Cambodia–China relations

Diplomatic mission
- Royal Embassy of Cambodia, Beijing: Embassy of China, Phnom Penh

Envoy
- Ambassador Soeung Rathchavy: Ambassador Wang Wenbin

= Cambodia–China relations =

The bilateral relations between the Kingdom of Cambodia and the People's Republic of China have been marked by close economic, political and security cooperation.

The first contacts between China and the Khmer Empire occurred in the Tang period in the 9th century after it was unified in 802 AD by Jayavarman II. Cambodia maintained relations with the Ming dynasty during the final years of the Khmer Empire when Ponhea Yat dispatched a minister to establish formal diplomatic ties.
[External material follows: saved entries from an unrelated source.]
/-! ### Stores (R103, R104) -/

/-- Bytes written by a word of the thread in focus outside a segment, with its register, as one step; the digest takes the bytes of the
word's operand (R432). -/
theorem stored_write (z : State) (va pa : Nat) (operand bs : List Byte) (r : Reg) (v : DWord) (h : bs.length ≠ 128) :
    Claim.stored z (((z.digested z.agent va operand).physWrite pa bs).orderThread.setX r v).advance pa bs ∧
      (((z.digested z.agent va operand).physWrite pa bs).orderThread.setX r v).advance.t.x = (z.setX r v).t.x := by
  have hplain : z.ctx.det = false → z.digested z.agent va operand = z := fun hd =>
    digested_plain _ _ _ _ ((congrArg Context.det (if_pos rfl)).trans hd)
  obtain ⟨d, hd⟩ := digested_eq z z.agent va operand
  rw [physWrite_part _ _ _ h, hd, setX_eq]
  refine ⟨⟨fun a => sget_putBytes z.mem pa a bs, rfl, fun hdet => ?_⟩, ?_⟩
  · have hsame : d = z.t.digest := congrArg (fun y : State => y.t.digest) (hd.symm.trans (hplain hdet))
    exact hsame
  · exact (writeX_x _ _ _).trans (writeX_x z.t r v).symm

theorem storeWord_stored {s u : State} {n pa : Nat} {v : DWord} {rs1 : Reg} {imm : BitVec 12} (hn : n ≤ 8) (hs : s.segment s.agent = none)
    (h : Claim.passes s u .store (effective rs1 imm s) n pa) (ho : Claim.atOnce u n pa) :
    ∃ t, storeWord n v rs1 imm s = .next t ∧ Claim.stored (Claim.counted u) t pa (toBytes n v.toNat) ∧ t.t.x = s.t.x := by
  obtain ⟨r, ht⟩ := h.2.1
  have hcache := translate_sameButCaches ht
  have hseg : (Claim.counted u).segment (Claim.counted u).agent = none := by rw [hcache]; exact hs
  have hx : u.t.x = s.t.x := by rw [hcache]
  obtain ⟨page, ha⟩ := accessWord_performs (k := .store) (v := v) h ho
  have hw := stored_write (Claim.counted u) (effective rs1 imm s).toNat pa (toBytes n v.toNat) (toBytes n v.toNat) 0 0 (by rw [toBytes_length]; omega)
  rw [← commitWrite_plain _ _ _ _ _ hseg] at hw
  exact ⟨_, ha, hw.1, hw.2.trans hx⟩

theorem scalarStores : Claim.ScalarStores := by
  intro imm rs2 rs1 s u pa ea puts
  exact ⟨storeWord_stored (by decide), storeWord_stored (by decide), storeWord_stored (by decide), storeWord_stored (by decide),
    storeWord_stored (by decide), storeWord_stored (by decide), storeWord_stored (by decide)⟩

/-! ### Traps of an access (R104, R449 to R451) -/

/-- The words of a list make accesses of n bytes at x[rs1] + imm that are checked alike. -/
def Accesses (s : State) (rs1 : Reg) (imm : BitVec 12) (acc : Access) (kind n : Nat) (l : List Instr) : Prop :=
  ∀ i ∈ l, ∃ (k : ScalarKind) (v : DWord), k.access = acc ∧ k.consumer = kind ∧ exec i s = accessWord k n v rs1 imm s

section
variable {s : State} {rs1 : Reg} {imm : BitVec 12} {acc : Access} {kind n : Nat} {l : List Instr}

theorem Accesses.misaligned (hl : Accesses s rs1 imm acc kind n l) (h : (effective rs1 imm s).toNat % n ≠ 0) :
    ∀ i ∈ l, exec i s = Claim.traps s cause.misaligned (effective rs1 imm s) := fun i hi => by
  obtain ⟨k, v, -, -, he⟩ := hl i hi
  rw [he, accessWord_misaligned h]

theorem Accesses.faults (hl : Accesses s rs1 imm acc kind n l) (hk : kind ≠ 11) (h : (effective rs1 imm s).toNat % n = 0) :
    (∀ c v u, s.translate s.agent acc (effective rs1 imm s).toNat = .error (.trap c v, u) → ∀ i ∈ l, exec i s = Claim.traps u c v) ∧
      ∀ pa r u, s.translate s.agent acc (effective rs1 imm s).toNat = .ok ((pa, r), u) → u.lineOk (pa / 128) = false → ∀ i ∈ l,
        exec i s = Claim.traps (if u.quar.contains (pa / 128) then u
          else u.order.quarantine s.t.ctx kind ((effective rs1 imm s).toNat / 128 * 128) (pa / 128) (pa / 128 * 128)) cause.integrity
            (BitVec.ofNat 64 ((effective rs1 imm s).toNat / 128 * 128)) := by
  constructor
  · intro c w u ht i hi
    obtain ⟨k, v, hacc, -, he⟩ := hl i hi
    rw [he, accessWord_refused h (by rw [hacc]; exact ht)]
  · intro pa r u ht hbad i hi
    obtain ⟨k, v, hacc, hkind, he⟩ := hl i hi
    rw [he, accessWord_badLine h (by rw [hacc]; exact ht) hbad, hkind, reportVa, if_neg hk]

theorem Accesses.nil : Accesses s rs1 imm acc kind n [] := fun _ h => absurd h List.not_mem_nil

theorem Accesses.cons {i : Instr} (k : ScalarKind) (v : DWord) (he : exec i s = accessWord k n v rs1 imm s) (hacc : k.access = acc)
    (hkind : k.consumer = kind) (hl : Accesses s rs1 imm acc kind n l) : Accesses s rs1 imm acc kind n (i :: l) :=
  List.forall_mem_cons.mpr ⟨⟨k, v, hacc, hkind, he⟩, hl⟩

end

section
variable (imm : BitVec 12) (rs2 rs1 rd : Reg) (s : State)

theorem accesses_lb_lbu (h : rd ≠ 0) : Accesses s rs1 imm .load 1 1 [.lb imm rs1 rd, .lbu imm rs1 rd] :=
  .cons _ _ (loadX_access h) rfl rfl (.cons _ _ (loadX_access h) rfl rfl .nil)

theorem accesses_lh_lhu (h : rd ≠ 0) : Accesses s rs1 imm .load 1 2 [.lh imm rs1 rd, .lhu imm rs1 rd] :=
  .cons _ _ (loadX_access h) rfl rfl (.cons _ _ (loadX_access h) rfl rfl .nil)

theorem accesses_lw_lwu (h : rd ≠ 0) : Accesses s rs1 imm .load 1 4 [.lw imm rs1 rd, .lwu imm rs1 rd] :=
  .cons _ _ (loadX_access h) rfl rfl (.cons _ _ (loadX_access h) rfl rfl .nil)

theorem accesses_ld (h : rd ≠ 0) : Accesses s rs1 imm .load 1 8 [.ld imm rs1 rd] := .cons _ _ (loadX_access h) rfl rfl .nil

theorem accesses_flh : Accesses s rs1 imm .load 1 2 [.flh imm rs1 rd] := .cons (.loadF rd) 0 rfl rfl rfl .nil

theorem accesses_flw : Accesses s rs1 imm .load 1 4 [.flw imm rs1 rd] := .cons (.loadF rd) 0 rfl rfl rfl .nil

theorem accesses_fld : Accesses s rs1 imm .load 1 8 [.fld imm rs1 rd] := .cons (.loadF rd) 0 rfl rfl rfl .nil

theorem accesses_sb : Accesses s rs1 imm .store 2 1 [.sb rs2 rs1 imm] := .cons .store (s.t.readX rs2) rfl rfl rfl .nil

theorem accesses_sh_fsh : Accesses s rs1 imm .store 2 2 [.sh rs2 rs1 imm, .fsh rs2 rs1 imm] :=
  .cons .store (s.t.readX rs2) rfl rfl rfl (.cons .store (s.t.readF rs2) rfl rfl rfl .nil)

theorem accesses_sw_fsw : Accesses s rs1 imm .store 2 4 [.sw rs2 rs1 imm, .fsw rs2 rs1 imm] :=
  .cons .store (s.t.readX rs2) rfl rfl rfl (.cons .store (s.t.readF rs2) rfl rfl rfl .nil)

theorem accesses_sd_fsd : Accesses s rs1 imm .store 2 8 [.sd rs2 rs1 imm, .fsd rs2 rs1 imm] :=
  .cons .store (s.t.readX rs2) rfl rfl rfl (.cons .store (s.t.readF rs2) rfl rfl rfl .nil)

end

theorem scalarAccessFaults : Claim.ScalarAccessFaults := by
  intro imm rs2 rs1 rd s ea line off bad
  have hfl2 := accesses_flh imm rs1 rd s
  have hfl4 := accesses_flw imm rs1 rd s
  have hfl8 := accesses_fld imm rs1 rd s
  have hst2 := accesses_sh_fsh imm rs2 rs1 s
  have hst4 := accesses_sw_fsw imm rs2 rs1 s
  have hst8 := accesses_sd_fsd imm rs2 rs1 s
  have apart : ∀ {n : Nat} {l m : List Instr}, off n l → off n m → off n (l ++ m) := fun hl hm h i hi =>
    (List.mem_append.mp hi).elim (hl h i) (hm h i)
  refine ⟨apart hfl2.misaligned hst2.misaligned, apart hfl4.misaligned hst4.misaligned, apart hfl8.misaligned hst8.misaligned, fun hrd => ?_,
    hfl2.faults (by decide), hfl4.faults (by decide), hfl8.faults (by decide), (accesses_sb imm rs2 rs1 s).faults (by decide),
    hst2.faults (by decide), hst4.faults (by decide), hst8.faults (by decide)⟩
  exact ⟨(accesses_lh_lhu imm rs1 rd s hrd).misaligned, (accesses_lw_lwu imm rs1 rd s hrd).misaligned, (accesses_ld imm rs1 rd s hrd).misaligned,
    (accesses_lb_lbu imm rs1 rd s hrd).faults (by decide), (accesses_lh_lhu imm rs1 rd s hrd).faults (by decide),
    (accesses_lw_lwu imm rs1 rd s hrd).faults (by decide), (accesses_ld imm rs1 rd s hrd).faults (by decide)⟩

/-! ### The steps of the queue (R81, R107, R240) -/

/-- An access that is performed where no segment is open, and that is no RRESUME, leaves the accesses behind it in the queue. -/
theorem performScalar_scalars {y : State} {a : ScalarAcc} (hs : y.segment y.agent = none) (hk : ∀ d r, a.kind ≠ .resume d r) :
    (y.performScalar a).t.scalars = y.t.scalars := by
  have hwrite : ∀ va pa bs, (y.commitWrite y.agent va pa bs).t.scalars = y.t.scalars := fun va pa bs => by
    obtain ⟨d, hd⟩ := digested_eq y y.agent va bs
    rw [commitWrite_plain _ _ _ _ _ hs, hd]; rfl
  unfold State.performScalar
  split
  · exact setX_t_scalars _ _ _
  · rfl
  · exact hwrite _ _ _
  · obtain ⟨d, hd⟩ := digested_eq y y.agent a.va.toNat (toBytes a.bytes a.val.toNat)
    unfold State.amoWrite
    rw [hd]
    exact setX_t_scalars _ _ _
  · rfl
  · exact setX_t_scalars _ _ _
  · exact hwrite _ _ _
  · exact setX_t_scalars _ _ _
  · exact absurd ‹_› (hk _ _)

/-- A queued store replaces its bytes of memory, and no register (R81, R103). -/
theorem performScalar_store {y : State} {a : ScalarAcc} (hs : y.segment y.agent = none) (hk : a.kind = .store) (hn : a.bytes ≤ 8) :
    (y.performScalar a).t.x = y.t.x ∧ ∀ b, Claim.byte (y.performScalar a) b =
      if a.pa ≤ b ∧ b < a.pa + a.bytes then (toBytes a.bytes a.val.toNat).getD (b - a.pa) 0 else Claim.byte y b := by
  have hw := stored_write y a.va.toNat a.pa (toBytes a.bytes a.val.toNat) (toBytes a.bytes a.val.toNat) 0 0 (by rw [toBytes_length]; omega)
  rw [← commitWrite_plain _ _ _ _ _ hs] at hw
  have hp : y.performScalar a = (y.commitWrite y.agent a.va.toNat a.pa (toBytes a.bytes a.val.toNat)).orderThread := by
    unfold State.performScalar; rw [hk]
  rw [hp]
  exact ⟨hw.2, fun b => (hw.1.1 b).trans (by rw [toBytes_length])⟩

/-- A queued load writes its register with the bytes of memory (R81, R103). -/
theorem performScalar_loadX {y : State} {a : ScalarAcc} {rd : Reg} (hs : y.segment y.agent = none) (hk : a.kind = .loadX rd false) :
    (y.performScalar a).mem = y.mem ∧ (y.performScalar a).t.x =
      (y.setX rd (BitVec.ofNat 64 (ofBytes ((List.range a.bytes).map fun i => Claim.byte y (a.pa + i))))).t.x := by
  have hp : y.performScalar a = y.orderThread.setX rd (BitVec.ofNat 64 (ofBytes (y.bytesFor y.agent a.pa a.bytes))) := by
    unfold State.performScalar; rw [hk]; rfl
  rw [hp, bytesFor_memory hs]
  exact ⟨rfl, (writeX_x _ _ _).trans (writeX_x y.t rd _).symm⟩

theorem scalarQueue : Claim.ScalarQueue := by
  intro imm rs2 rs1 rd s u pa ea later
  refine ⟨fun hrd => ⟨fun h hd => ?_, fun h hd => ?_⟩, accessWord_queues (k := .loadF rd) rfl,
    accessWord_queues (k := .store) (v := s.t.readX rs2) rfl, accessWord_queues (k := .store) (v := s.t.readX rs2) rfl, scalarStep_nil,
    fun a l hq => ⟨scalarStep_waits hq, fun hheld hline hmore hkind hseg hn => ?_⟩⟩
  · obtain ⟨page, ha⟩ := accessWord_queues (k := .loadX rd true) (v := 0) rfl h hd
    exact ⟨page, (loadX_access hrd).trans ha⟩
  · obtain ⟨page, ha⟩ := accessWord_queues (k := .loadX rd false) (v := 0) rfl h hd
    exact ⟨page, (loadX_access hrd).trans ha⟩
  · refine ⟨_, scalarStep_performs hq hheld hline hmore hkind, performScalar_scalars hseg hkind, fun hstore => performScalar_store hseg hstore hn,
      fun rd hload =>
      (performScalar_loadX (y := { s with t := { s.t with scalars := l } }) hseg hload).imp_right fun hx => hx.trans ?_⟩
    exact (writeX_x _ rd _).trans (writeX_x s.t rd _).symm

/-- Settles O6: what an access does at its word, and what the head of the queue does at its step. -/
theorem scalarMemoryWords : Obligations.ScalarMemoryWords :=
  ⟨scalarLoads, scalarStores, scalarAccessFaults, scalarQueue⟩

end Sys2Proof.Machine
end

section
namespace Sys2Proof.Machine

/-! # The scalar float words that round, and round_once (R46, R58 to R65, R97, R98, R102) -/

/-! ### The rounding modes (R46, R58) -/

/-- Whether a mode takes the whole number above n for n + r. -/
def goesUp (rm : BitVec 3) (neg : Bool) (n : Nat) (r : Rat) : Bool :=
  if r = 0 then false
  else match rm.toNat with
    | 0 => decide (r > 1 / 2) || (decide (r = 1 / 2) && n % 2 == 1)
    | 1 => false
    | 2 => neg
    | 3 => !neg
    | _ => decide (r ≥ 1 / 2)

/-- A magnitude is a whole number and a part below one, and rounds to that number or the next. -/
theorem roundNat_parts (rm : BitVec 3) (neg : Bool) {q : Rat} (hq : 0 ≤ q) : ∃ (n : Nat) (r : Rat), q = n + r ∧ 0 ≤ r ∧ r < 1 ∧
    roundNat rm neg q = if goesUp rm neg n r then n + 1 else n := by
  have hfloor : ((q.num.toNat / q.den : Nat) : Rat) ≤ q ∧ q < (q.num.toNat / q.den : Nat) + 1 := by
    rcases hq.eq_or_lt with rfl | hpos
    · simp
    · have h := roundNat_rtz neg hpos
      rwa [show roundNat 1 neg q = q.num.toNat / q.den by simp [roundNat]] at h
  exact ⟨_, q - (q.num.toNat / q.den : Nat), by ring, by linarith, by linarith, rfl⟩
During the Cold War, the People's Republic of China supported the Khmer Rouge during the Cambodian Civil War against Lon Nol's regime. China also fostered good relations with Cambodian Prince Norodom Sihanouk, who also backed the Khmer Rouge. After Khmer Rouge victory, China provided extensive economic aid to the new government and emerged as Democratic Kampuchea's closest ally. When the Vietnamese military invaded Cambodia in 1978, China condemned Vietnam and waged a brief border war against Vietnam in 1979 to compel it to withdraw from Cambodia. China refused to recognize the People's Republic of Kampuchea established by Vietnam, recognizing the Coalition Government of Democratic Kampuchea government in exile instead.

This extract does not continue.